Saved entries:
-- ==== Sys2Proof/Machine/Encoder.lean ====
section
/-! DEFINITION. The Register Command Encoder (41_command_encoder.md R78 to R90): the twelve functions, the flag constants the
source gives, and the meanings of the eight command-byte rows. A row's byte is the host's result; it reaches the counter
chip only as the data of a `WRB XC` or `WRB YC` (log 10). -/

namespace Sys2Proof.Machine

/-! ### Flag constants (R85, R87) -/

/-- `RBP`, reset-byte-pointer. -/
def rbp : Nat := 0x01

/-- `RCNTR`, reset-counter. -/
def rcntr : Nat := 0x02

/-- `RFLG`, reset-flags. -/
def rflg : Nat := 0x04

/-- `XFER_PR_TO_CNTR`, transfer-preset-to-counter. -/
def xferPrToCntr : Nat := 0x08

/-- `XFER_CNTR_TO_OL`, transfer-counter-to-latch. -/
def xferCntrToOl : Nat := 0x10

/-- `XFER_PSC`, transfer-prescale-to-scale. -/
def xferPsc : Nat := 0x18

/-- `ModuloN`. -/
def moduloN : Nat := 0x06

/-- `QDX4`. -/
def qdx4 : Nat := 0x18

/-! ### The functions (R79) -/

/-- `enc(f) = M | f`, refused when `f` exceeds 0x1F (R78). -/
def encodeFlags (m : Byte) (f : Nat) : Except RefusalReason Byte :=
  if f > 0x1F then .error .flagsTooWide else .ok (m ||| BitVec.ofNat 8 f)

/-- R80. -/
def reloadX (f : Nat) : Except RefusalReason Byte := encodeFlags 0x00 f

/-- R80. -/
def reloadY (f : Nat) : Except RefusalReason Byte := encodeFlags 0x00 f

/-- R80. -/
def reload (f : Nat) : Except RefusalReason Byte := encodeFlags 0x80 f

/-- R81. -/
def modeControlX (f : Nat) : Except RefusalReason Byte := encodeFlags 0x20 f

/-- R81. -/
def modeControlY (f : Nat) : Except RefusalReason Byte := encodeFlags 0x20 f

/-- R81. -/
def modeControl (f : Nat) : Except RefusalReason Byte := encodeFlags 0xA0 f

/-- R82. -/
def ioControlX (f : Nat) : Except RefusalReason Byte := encodeFlags 0x40 f

/-- R82. -/
def ioControlY (f : Nat) : Except RefusalReason Byte := encodeFlags 0x40 f

/-- R82. -/
def ioControl (f : Nat) : Except RefusalReason Byte := encodeFlags 0xC0 f

/-- R83. -/
def indexControlX (f : Nat) : Except RefusalReason Byte := encodeFlags 0x60 f

/-- R83. -/
def indexControlY (f : Nat) : Except RefusalReason Byte := encodeFlags 0x60 f

/-- R83. -/
def indexControl (f : Nat) : Except RefusalReason Byte := encodeFlags 0xE0 f

/-- The function a name stands for (R79). -/
def applyFn : EncoderFn → Nat → Except RefusalReason Byte
  | .reloadX => reloadX
  | .reloadY => reloadY
  | .reload => reload
  | .modeControlX => modeControlX
  | .modeControlY => modeControlY
  | .modeControl => modeControl
  | .ioControlX => ioControlX
  | .ioControlY => ioControlY
  | .ioControl => ioControl
  | .indexControlX => indexControlX
  | .indexControlY => indexControlY
  | .indexControl => indexControl

/-- The row of the opcode table that a function builds; the X and the Y function of a register build the same byte (R84). -/
def fnInstr : EncoderFn → Nat → Instr
  | .reloadX => .rldAxis
  | .reloadY => .rldAxis
  | .reload => .rldBase
  | .modeControlX => .cmrAxis
  | .modeControlY => .cmrAxis
  | .modeControl => .cmrBase
  | .ioControlX => .iorAxis
  | .ioControlY => .iorAxis
  | .ioControl => .iorBase
  | .indexControlX => .idrAxis
  | .indexControlY => .idrAxis
  | .indexControl => .idrBase

/-! ### The meanings -/

/-- Give the host what an encoder function returns; no controller state is read or written (R78). -/
def State.answerEncoder (r : Except RefusalReason Byte) (s : State) : State :=
  match r with
  | .ok b => s.deliver (some b)
  | .error e => s.raiseRefused e

/-- `RLD.axis` (R80): `reloadX`, `reloadY`. -/
def execRldAxis (f : Nat) (s : State) : Host.Outcome State Fault Refusal := .next (s.answerEncoder (reloadX f))

/-- `RLD.base` (R80): `reload`. -/
def execRldBase (f : Nat) (s : State) : Host.Outcome State Fault Refusal := .next (s.answerEncoder (reload f))

/-- `CMR.axis` (R81): `modeControlX`, `modeControlY`. -/
def execCmrAxis (f : Nat) (s : State) : Host.Outcome State Fault Refusal := .next (s.answerEncoder (modeControlX f))

/-- `CMR.base` (R81): `modeControl`. -/
def execCmrBase (f : Nat) (s : State) : Host.Outcome State Fault Refusal := .next (s.answerEncoder (modeControl f))

/-- `IOR.axis` (R82): `ioControlX`, `ioControlY`. -/
def execIorAxis (f : Nat) (s : State) : Host.Outcome State Fault Refusal := .next (s.answerEncoder (ioControlX f))

/-- `IOR.base` (R82): `ioControl`. -/
def execIorBase (f : Nat) (s : State) : Host.Outcome State Fault Refusal := .next (s.answerEncoder (ioControl f))

/-- `IDR.axis` (R83): `indexControlX`, `indexControlY`. -/
def execIdrAxis (f : Nat) (s : State) : Host.Outcome State Fault Refusal := .next (s.answerEncoder (indexControlX f))

/-- `IDR.base` (R83): `indexControl`. -/
def execIdrBase (f : Nat) (s : State) : Host.Outcome State Fault Refusal := .next (s.answerEncoder (indexControl f))

end Sys2Proof.Machine
end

PROBLEM STATEMENT >>
Each line that includes the string "modeControlY" should be copied from the data.

ANSWER SPACE >>
def modeControlY (f : Nat) : Except RefusalReason Byte := encodeFlags 0x20 f
  | .modeControlY => modeControlY
  | .modeControlY => .cmrAxis
/-- `CMR.axis` (R81): `modeControlX`, `modeControlY`. -/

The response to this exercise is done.